▶ DATASET:
-- ==== Sys2Proof/Laws/KeepsUnits.lean ====
section
/-! SUPPORT. What the operations of the units keep: the part number, the queue and the fuses. -/

namespace Sys2Proof.Machine

@[simp] theorem fixed_mk (a b c d e f g h i j k l m n o p q r t u v w x y z) :
    (State.mk a b c d e f g h i j k l m n o p q r t u v w x y z).fixed =
      (a, z, p.provisionCopies != 0, p.fieldCopies != 0) := rfl

@[simp] theorem fixed_fold (s : State) :
    (s.part, s.pending, s.sec.provisionCopies != 0, s.sec.fieldCopies != 0) = s.fixed := rfl

theorem fixed_ite (c : Prop) [Decidable c] (a b : State) :
    (if c then a else b).fixed = if c then a.fixed else b.fixed := by split <;> rfl

theorem fst_ite {α β} (c : Prop) [Decidable c] (a b : α × β) :
    (if c then a else b).1 = if c then a.1 else b.1 := by split <;> rfl

theorem foldl_fixed {α : Type} (f : State → α → State) (h : ∀ s a, (f s a).fixed = s.fixed) (l : List α) (s : State) :
    (l.foldl f s).fixed = s.fixed := by
  induction l generalizing s with
  | nil => rfl
  | cons a l ih => rw [List.foldl_cons, ih, h]

theorem State.Keeps.of_fixed {s t : State} (h : t.fixed = s.fixed) : s.Keeps t := by
  simp only [State.fixed, Prod.mk.injEq] at h
  obtain ⟨h1, h2, h3, h4⟩ := h
  exact ⟨h1, h2, by rw [h3]; exact id, by rw [h4]; exact id, by rw [State.fuseOrder, State.fuseOrder, h3, h4]; exact id⟩

theorem State.Keeps.refl (s : State) : s.Keeps s := .of_fixed rfl

theorem State.Keeps.trans {s t u : State} (h : s.Keeps t) (k : t.Keeps u) : s.Keeps u :=
  ⟨k.part.trans h.part, k.pending.trans h.pending, k.provision ∘ h.provision, k.field ∘ h.field, k.order ∘ h.order⟩

theorem State.Keeps.left {s t u : State} (h : s.Keeps t) (k : u.fixed = t.fixed) : s.Keeps u := h.trans (.of_fixed k)

theorem State.Keeps.right {s t u : State} (k : t.fixed = s.fixed) (h : t.Keeps u) :
    s.Keeps u := (State.Keeps.of_fixed k).trans h

theorem foldl_keeps {α : Type} (f : State → α → State) (h : ∀ (s : State) (a : α), s.Keeps (f s a)) (l : List α) (s : State) :
    s.Keeps (l.foldl f s) := by
  induction l generalizing s with
  | nil => exact .refl s
  | cons a l ih => exact (h s a).trans (ih _)

theorem fixed_part {s t : State} (h : s.fixed = t.fixed) : s.part = t.part := congrArg (·.1) h

@[simp] theorem State.updLoop_fixed (s : State) (l : Nat) (f : Loop → Loop) :
    (State.updLoop s l f).fixed = s.fixed := by
  simp [State.updLoop]

@[simp] theorem State.updPhase_fixed (s : State) (p : Nat) (f : Phase → Phase) :
    (State.updPhase s p f).fixed = s.fixed := by
  simp [State.updPhase]

@[simp] theorem State.updRail_fixed (s : State) (n : Nat) (f : Rail → Rail) :
    (State.updRail s n f).fixed = s.fixed := by
  simp [State.updRail]

@[simp] theorem State.updTile_fixed (s : State) (t : Nat) (f : Tile → Tile) :
    (State.updTile s t f).fixed = s.fixed := by
  simp [State.updTile]

@[simp] theorem State.updComp_fixed (s : State) (t c : Nat) (f : Comp → Comp) :
    (State.updComp s t c f).fixed = s.fixed := by
  simp [State.updComp]

@[simp] theorem State.updLane_fixed (s : State) (t : Nat) (f : Lane → Lane) :
    (State.updLane s t f).fixed = s.fixed := by
  simp [State.updLane]

@[simp] theorem State.updCellar_fixed (s : State) (t : Nat) (f : Cellar → Cellar) :
    (State.updCellar s t f).fixed = s.fixed := by
  simp [State.updCellar]

@[simp] theorem State.reach_fixed (s : State) (d : Nat) : (State.reach s d).fixed = s.fixed := by
  simp [State.reach]

@[simp] theorem State.put_fixed (s : State) (idx sub v : Nat) : (State.put s idx sub v).fixed = s.fixed := by
  simp [State.put]

@[simp] theorem State.report_fixed (s : State) (t src code sev inst : Nat) (data : List Nat) :
    (State.report s t src code sev inst data).fixed = s.fixed := by
  simp [State.report, fixed_ite]

@[simp] theorem State.loopReport_fixed (s : State) (src : Nat → Nat) (l code sev : Nat) (data : List Nat) :
    (State.loopReport s src l code sev data).fixed = s.fixed := by
  simp [State.loopReport]

@[simp] theorem State.railReport_fixed (s : State) (n code sev : Nat) (data : List Nat) :
    (State.railReport s n code sev data).fixed = s.fixed := by
  simp [State.railReport]

@[simp] theorem State.latch_fixed (s : State) (l b : Nat) : (State.latch s l b).fixed = s.fixed := by
  simp [State.latch, fixed_ite]

@[simp] theorem State.cellPage_fixed (s : State) (t pair : Nat) (data : Option (List Nat)) (obj : Nat) :
    (State.cellPage s t pair data obj).fixed = s.fixed := by
  unfold State.cellPage
  repeat' split
  all_goals simp [fixed_ite, foldl_fixed]

@[simp] theorem State.cellWrite_fixed (s : State) (t pair : Nat) (data : List (Nat × Nat)) (obj : Nat) :
    (State.cellWrite s t pair data obj).fixed = s.fixed := by
  simp [State.cellWrite]

@[simp] theorem State.whenKept_fixed (s : State) (t pair : Nat) (ch : Chan) :
    (State.whenKept s t pair ch).fixed = s.fixed := by
  unfold State.whenKept
  repeat' split
  all_goals simp [fixed_ite, foldl_fixed]

@[simp] theorem State.tally_fixed (s : State) (ts : List Nat) (i : Nat) : (State.tally s ts i).fixed = s.fixed := by
  simp [State.tally]

@[simp] theorem State.keepPair_fixed (s : State) (key : Nat) : (State.keepPair s key).fixed = s.fixed := by
  unfold State.keepPair
  repeat' split
  all_goals simp

@[simp] theorem State.keepTrims_fixed (s : State) (t : Nat) : (State.keepTrims s t).fixed = s.fixed := by
  simp [State.keepTrims]

@[simp] theorem State.passEntries_fixed (n : Nat) (s : State) (t at_ : Nat) :
    (State.passEntries n s t at_).fixed = s.fixed := by
  induction n generalizing s with
  | zero => rfl
  | succ n ih => simp [State.passEntries, fixed_ite, ih]

@[simp] theorem State.tablesAt_fixed (s : State) (t at_ : Nat) : (State.tablesAt s t at_).fixed = s.fixed := by
  simp [State.tablesAt]
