@[simp] theorem State.noSetRecord_fixed (s : State) (n : Nat) :
    (State.noSetRecord s n).fixed = s.fixed := by
  unfold State.noSetRecord
  repeat' split
  all_goals simp [fixed_ite, foldl_fixed]

@[simp] theorem State.loadSet_fixed (s : State) (n : Nat) : (State.loadSet s n).fixed = s.fixed := by
  simp [State.loadSet, fixed_ite]

@[simp] theorem State.afterLoad_fixed (s0 s : State) (k : Nat) : (State.afterLoad s0 s k).fixed = s.fixed := by
  unfold State.afterLoad
  repeat' split
  all_goals simp

@[simp] theorem State.restoreSet_fixed (s : State) (n : Nat) : (State.restoreSet s n).fixed = s.fixed := by
  unfold State.restoreSet
  try dsimp only
  repeat' split
  all_goals first
    | rfl
    | (simp [fixed_ite, fst_ite, foldl_fixed]; done)

@[simp] theorem State.pairDefault_fixed (s : State) (t i : Nat) : (State.pairDefault s t i).fixed = s.fixed := by
  simp [State.pairDefault, fixed_ite]

@[simp] theorem State.scrubPair_fixed (s : State) (t i : Nat) : (State.scrubPair s t i).fixed = s.fixed := by
  simp only [State.scrubPair]
  repeat' split
  all_goals simp

@[simp] theorem State.scrubTile_fixed (s : State) (t : Nat) :
    (State.scrubTile s t).fixed = s.fixed := by
  unfold State.scrubTile
  repeat' split
  all_goals simp [fixed_ite, foldl_fixed]

@[simp] theorem State.reqAnswer_fixed (s : State) (res detail : Nat) :
    (State.reqAnswer s res detail).fixed = s.fixed := by
  simp [State.reqAnswer]

@[simp] theorem State.reqRefused_fixed (s : State) (res detail : Nat) :
    (State.reqRefused s res detail).1.fixed = s.fixed := by
  simp [State.reqRefused]

@[simp] theorem State.reqAccepted_fixed (s : State) (req : Nat) : (State.reqAccepted s req).fixed = s.fixed := by
  simp [State.reqAccepted]

@[simp] theorem State.beginOpenWire_fixed (s : State) (set : Nat) : (State.beginOpenWire s set).fixed = s.fixed := by
  simp [State.beginOpenWire, foldl_fixed]

@[simp] theorem State.beginStart_fixed (s : State) (why : RunTrigger) : (State.beginStart s why).fixed = s.fixed := by
  simp [State.beginStart]

@[simp] theorem State.triggerRecord_fixed (s : State) (sev what : Nat) :
    (State.triggerRecord s sev what).fixed = s.fixed := by
  simp [State.triggerRecord]

@[simp] theorem State.reportOpen_fixed (s : State) (set : Nat) (given : List OpenReading) :
    (State.reportOpen s set given).fixed = s.fixed := by
  simp [State.reportOpen, fixed_ite, foldl_fixed]

@[simp] theorem State.unmask_fixed (s : State) (active : List Nat) :
    (State.unmask s active).fixed = s.fixed := by
  simp [State.unmask, foldl_fixed]

@[simp] theorem State.endOpenWire_fixed (s : State) (given : List OpenReading) (active : List Nat) :
    (State.endOpenWire s given active).fixed = s.fixed := by
  simp [State.endOpenWire, fixed_ite, foldl_fixed]

@[simp] theorem State.endStart_fixed (s : State) : (State.endStart s).fixed = s.fixed := by
  unfold State.endStart
  repeat' split
  all_goals simp [fixed_ite]

@[simp] theorem State.toConfigure_fixed (s : State) : (State.toConfigure s).1.fixed = s.fixed := by
  simp [State.toConfigure, fixed_ite, fst_ite]

@[simp] theorem State.toStandby_fixed (s : State) : (State.toStandby s).1.fixed = s.fixed := by
  unfold State.toStandby
  repeat' split
  all_goals simp

@[simp] theorem State.cancelRestart_fixed (s : State) : (State.cancelRestart s).fixed = s.fixed := by
  simp [State.cancelRestart]

@[simp] theorem State.stopRequest_fixed (s : State) : (State.stopRequest s).1.fixed = s.fixed := by
  simp [State.stopRequest, fixed_ite, fst_ite]

@[simp] theorem State.runRequest_fixed (s : State) : (State.runRequest s).1.fixed = s.fixed := by
  simp [State.runRequest, fixed_ite, fst_ite]

@[simp] theorem State.modeRequest_fixed (s : State) (v : Nat) : (State.modeRequest s v).1.fixed = s.fixed := by
  simp [State.modeRequest, fixed_ite, fst_ite]

@[simp] theorem State.loopCleared_fixed (s : State) (l : Nat) : (State.loopCleared s l).fixed = s.fixed := by
  simp [State.loopCleared, fixed_ite]

@[simp] theorem State.clearHold_fixed (s : State) : (State.clearHold s).1.fixed = s.fixed := by
  simp [State.clearHold, fixed_ite, fst_ite, foldl_fixed]

@[simp] theorem State.enterService_fixed (s : State) : (State.enterService s).1.fixed = s.fixed := by
  simp [State.enterService, fixed_ite, fst_ite]

@[simp] theorem State.vinLost_fixed (s : State) (how : Nat) : (State.vinLost s how).fixed = s.fixed := by
  simp [State.vinLost, fixed_ite]

@[simp] theorem State.afterReset_fixed (s : State) (cause : Nat) (por : Bool) :
    (State.afterReset s cause por).fixed = s.fixed := by
  simp [State.afterReset]

@[simp] theorem State.secReject_fixed (s : State) (reason : Nat) (ch : Chan) (idx sub : Nat) :
    (State.secReject s reason ch idx sub).fixed = s.fixed := by
  simp [State.secReject]

@[simp] theorem State.secRefuse_fixed (s : State) (reason : Nat) (ch : Chan) (idx sub : Nat) :
    (State.secRefuse s reason ch idx sub).1.fixed = s.fixed := by
  simp [State.secRefuse]

@[simp] theorem State.lock_fixed (s : State) : (State.lock s).fixed = s.fixed := by
  simp [State.lock]

@[simp] theorem State.keepKeys_fixed (s : State) : (State.keepKeys s).fixed = s.fixed := by
  simp [State.keepKeys]

@[simp] theorem State.erase_fixed (s : State) : (State.erase s).fixed = s.fixed := by
  simp [State.erase]

@[simp] theorem State.alarmActs_fixed (s : State) (src : Nat) : (State.alarmActs s src).fixed = s.fixed := by
  simp [State.alarmActs, fixed_ite]

@[simp] theorem State.alarm_fixed (s : State) (src : Nat) : (State.alarm s src).fixed = s.fixed := by
  simp [State.alarm, fixed_ite]

@[simp] theorem State.authFail_fixed (s : State) (slot : Nat) : (State.authFail s slot).fixed = s.fixed := by
  simp [State.authFail, fixed_ite]

@[simp] theorem State.takeTag_fixed (s : State) (ch : Chan) : (State.takeTag s ch).1.fixed = s.fixed := by
  unfold State.takeTag
  repeat' split
  all_goals simp

@[simp] theorem State.passS_fixed (s : State) (ch : Chan) (idx sub len v : Nat) (tag : Option Nat) :
    (State.passS s ch idx sub len v tag).1.fixed = s.fixed := by
  unfold State.passS
  repeat' split
  all_goals simp [SecGrp.counted]

@[simp] theorem State.passWrite_fixed (s : State) (p : Prot) (ch : Chan) (idx sub len v : Nat) (tag : Option Nat) :
    (State.passWrite s p ch idx sub len v tag).1.fixed = s.fixed := by
  unfold State.passWrite
  repeat' split
  all_goals simp

@[simp] theorem State.passRead_fixed (s : State) (p : Prot) (ch : Chan) (idx sub : Nat) :
    (State.passRead s p ch idx sub).1.fixed = s.fixed := by
  unfold State.passRead
  repeat' split
  all_goals simp

@[simp] theorem State.endSession_fixed (s : State) : (State.endSession s).fixed = s.fixed := by
  simp [State.endSession]

@[simp] theorem State.sessionOpen_fixed (s : State) (ch : Chan) (slot : Nat) :
    (State.sessionOpen s ch slot).1.fixed = s.fixed := by
  simp [State.sessionOpen, fixed_ite, fst_ite]

@[simp] theorem State.sessionProve_fixed (s : State) (ch : Chan) (v : Nat) :
    (State.sessionProve s ch v).1.fixed = s.fixed := by
  unfold State.sessionProve
  repeat' split
  all_goals simp [fixed_ite, fst_ite]

@[simp] theorem State.sessionTag_fixed (s : State) (ch : Chan) (v : Nat) :
    (State.sessionTag s ch v).1.fixed = s.fixed := by
  simp [State.sessionTag]

@[simp] theorem State.setKey_fixed (s : State) (slot v : Nat) : (State.setKey s slot v).fixed = s.fixed := by
  simp [State.setKey]

@[simp] theorem State.rekeySlot_fixed (s : State) (ch : Chan) (v : Nat) :
    (State.rekeySlot s ch v).1.fixed = s.fixed := by
  simp only [State.rekeySlot]
  repeat' split
  all_goals simp

@[simp] theorem State.fuseVerified_fixed (s : State) (b copies : Nat) :
    (State.fuseVerified s b copies).1.fixed = s.fixed := by
  unfold State.fuseVerified
  repeat' split
  all_goals simp [fixed_ite, foldl_fixed]

theorem State.blowFuse_keeps (s : State) (ch : Chan) (v b : Nat) : s.Keeps (s.blowFuse ch v b).1 := by
  unfold State.blowFuse
  repeat' split
  all_goals first
    | (refine .of_fixed ?_; simp; done)
    | (dsimp only
       refine State.Keeps.left ?_ (State.fuseVerified_fixed ..)
       constructor <;> simp_all [State.fuseOrder, SecGrp.provision, SecGrp.field])

@[simp] theorem State.expireNonce_fixed (s : State) : (State.expireNonce s).fixed = s.fixed := by
  simp [State.expireNonce, fixed_ite]

@[simp] theorem State.expireSession_fixed (s : State) : (State.expireSession s).fixed = s.fixed := by
  simp [State.expireSession, fixed_ite]

@[simp] theorem State.refuse_fixed (s : State) : (State.refuse s).1.fixed = s.fixed := by
  simp [State.refuse]

@[simp] theorem State.commitRequest_fixed (s : State) (tag : Nat) : (State.commitRequest s tag).1.fixed = s.fixed := by
  unfold State.commitRequest
  repeat' split
  all_goals simp

@[simp] theorem State.discardAll_fixed (s : State) : (State.discardAll s).fixed = s.fixed := by
  simp [State.discardAll]

@[simp] theorem State.calStart_fixed (s : State) : (State.calStart s).1.fixed = s.fixed := by
  simp [State.calStart, fixed_ite, fst_ite]

@[simp] theorem State.proofStart_fixed (s : State) : (State.proofStart s).1.fixed = s.fixed := by
  simp [State.proofStart, fixed_ite, fst_ite]

@[simp] theorem State.clearSafe_fixed (s : State) (l : Nat) : (State.clearSafe s l).1.fixed = s.fixed := by
  simp [State.clearSafe, fixed_ite, fst_ite]

@[simp] theorem State.clearLatch_fixed (s : State) (l : Nat) : (State.clearLatch s l).1.fixed = s.fixed := by
  simp [State.clearLatch, fixed_ite, fst_ite]

@[simp] theorem State.clearFirstFail_fixed (s : State) : (State.clearFirstFail s).fixed = s.fixed := by
  simp [State.clearFirstFail]

@[simp] theorem State.clearRecorders_fixed (s : State) : (State.clearRecorders s).fixed = s.fixed := by
  unfold State.clearRecorders
  try dsimp only
  repeat' split
  all_goals first
    | rfl
    | (simp [fixed_ite, fst_ite, foldl_fixed]; done)

@[simp] theorem State.ackFaults_fixed (s : State) : (State.ackFaults s).fixed = s.fixed := by
  simp [State.ackFaults]

@[simp] theorem State.clearFirst_fixed (s : State) : (State.clearFirst s).fixed = s.fixed := by
  simp [State.clearFirst]

@[simp] theorem State.newTarget_fixed (s : State) (l v : Nat) (src : TargetSource) :
    (State.newTarget s l v src).fixed = s.fixed := by
  unfold State.newTarget
  repeat' split
  all_goals simp

@[simp] theorem State.learnStart_fixed (s : State) (l : Nat) : (State.learnStart s l).1.fixed = s.fixed := by
  simp [State.learnStart, fixed_ite, fst_ite]

@[simp] theorem State.manualWrite_fixed (s : State) (p v : Nat) : (State.manualWrite s p v).fixed = s.fixed := by
  simp [State.manualWrite, fixed_ite]

@[simp] theorem State.clearAlerts_fixed (s : State) (l mask : Nat) : (State.clearAlerts s l mask).fixed = s.fixed := by
  simp [State.clearAlerts]

@[simp] theorem State.captureArm_fixed (s : State) (t : Nat) : (State.captureArm s t).1.fixed = s.fixed := by
  simp [State.captureArm, fixed_ite, fst_ite]

@[simp] theorem State.captureDisarm_fixed (s : State) (t : Nat) : (State.captureDisarm s t).fixed = s.fixed := by
  simp [State.captureDisarm, fixed_ite]

@[simp] theorem State.saveRequest_fixed (s : State) (n : Nat) : (State.saveRequest s n).1.fixed = s.fixed := by
  simp [State.saveRequest, fixed_ite, fst_ite]

@[simp] theorem State.restoreRequest_fixed (s : State) (n : Nat) : (State.restoreRequest s n).1.fixed = s.fixed := by
  simp [State.restoreRequest, fixed_ite, fst_ite]

@[simp] theorem State.setActive_fixed (s : State) (n : Nat) : (State.setActive s n).fixed = s.fixed := by
  simp [State.setActive]

theorem State.liveDevice_keeps (s : State) (ch : Chan) (f : Fam) (sub v : Nat) (b : Nat) (o : Outcome1)
    (h : s.liveDevice ch f sub v b = some o) : s.Keeps o.1 := by
  unfold State.liveDevice at h
  split at h
  all_goals (try (split at h)) <;> (try (split at h))
  all_goals first
    | (cases h; done)
    | (obtain rfl := Option.some.inj h.symm
       first
         | exact State.blowFuse_keeps s ch v b
         | (refine .of_fixed ?_; simp; done))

▶ TO DO: Only the lines above, from the first through the one holding "exact .refl s", are to be output, and they must be copied exactly.

▶ RESPONSE:
-- ==== Sys2Proof/Laws/KeepsUnits.lean ====
section
/-! SUPPORT. What the operations of the units keep: the part number, the queue and the fuses. -/

namespace Sys2Proof.Machine

@[simp] theorem fixed_mk (a b c d e f g h i j k l m n o p q r t u v w x y z) :
    (State.mk a b c d e f g h i j k l m n o p q r t u v w x y z).fixed =
      (a, z, p.provisionCopies != 0, p.fieldCopies != 0) := rfl

@[simp] theorem fixed_fold (s : State) :
    (s.part, s.pending, s.sec.provisionCopies != 0, s.sec.fieldCopies != 0) = s.fixed := rfl

theorem fixed_ite (c : Prop) [Decidable c] (a b : State) :
    (if c then a else b).fixed = if c then a.fixed else b.fixed := by split <;> rfl

theorem fst_ite {α β} (c : Prop) [Decidable c] (a b : α × β) :
    (if c then a else b).1 = if c then a.1 else b.1 := by split <;> rfl

theorem foldl_fixed {α : Type} (f : State → α → State) (h : ∀ s a, (f s a).fixed = s.fixed) (l : List α) (s : State) :
    (l.foldl f s).fixed = s.fixed := by
  induction l generalizing s with
  | nil => rfl
  | cons a l ih => rw [List.foldl_cons, ih, h]

theorem State.Keeps.of_fixed {s t : State} (h : t.fixed = s.fixed) : s.Keeps t := by
  simp only [State.fixed, Prod.mk.injEq] at h
  obtain ⟨h1, h2, h3, h4⟩ := h
  exact ⟨h1, h2, by rw [h3]; exact id, by rw [h4]; exact id, by rw [State.fuseOrder, State.fuseOrder, h3, h4]; exact id⟩

theorem State.Keeps.refl (s : State) : s.Keeps s := .of_fixed rfl

theorem State.Keeps.trans {s t u : State} (h : s.Keeps t) (k : t.Keeps u) : s.Keeps u :=
  ⟨k.part.trans h.part, k.pending.trans h.pending, k.provision ∘ h.provision, k.field ∘ h.field, k.order ∘ h.order⟩

theorem State.Keeps.left {s t u : State} (h : s.Keeps t) (k : u.fixed = t.fixed) : s.Keeps u := h.trans (.of_fixed k)

theorem State.Keeps.right {s t u : State} (k : t.fixed = s.fixed) (h : t.Keeps u) :
    s.Keeps u := (State.Keeps.of_fixed k).trans h

theorem foldl_keeps {α : Type} (f : State → α → State) (h : ∀ (s : State) (a : α), s.Keeps (f s a)) (l : List α) (s : State) :
    s.Keeps (l.foldl f s) := by
  induction l generalizing s with
  | nil => exact .refl s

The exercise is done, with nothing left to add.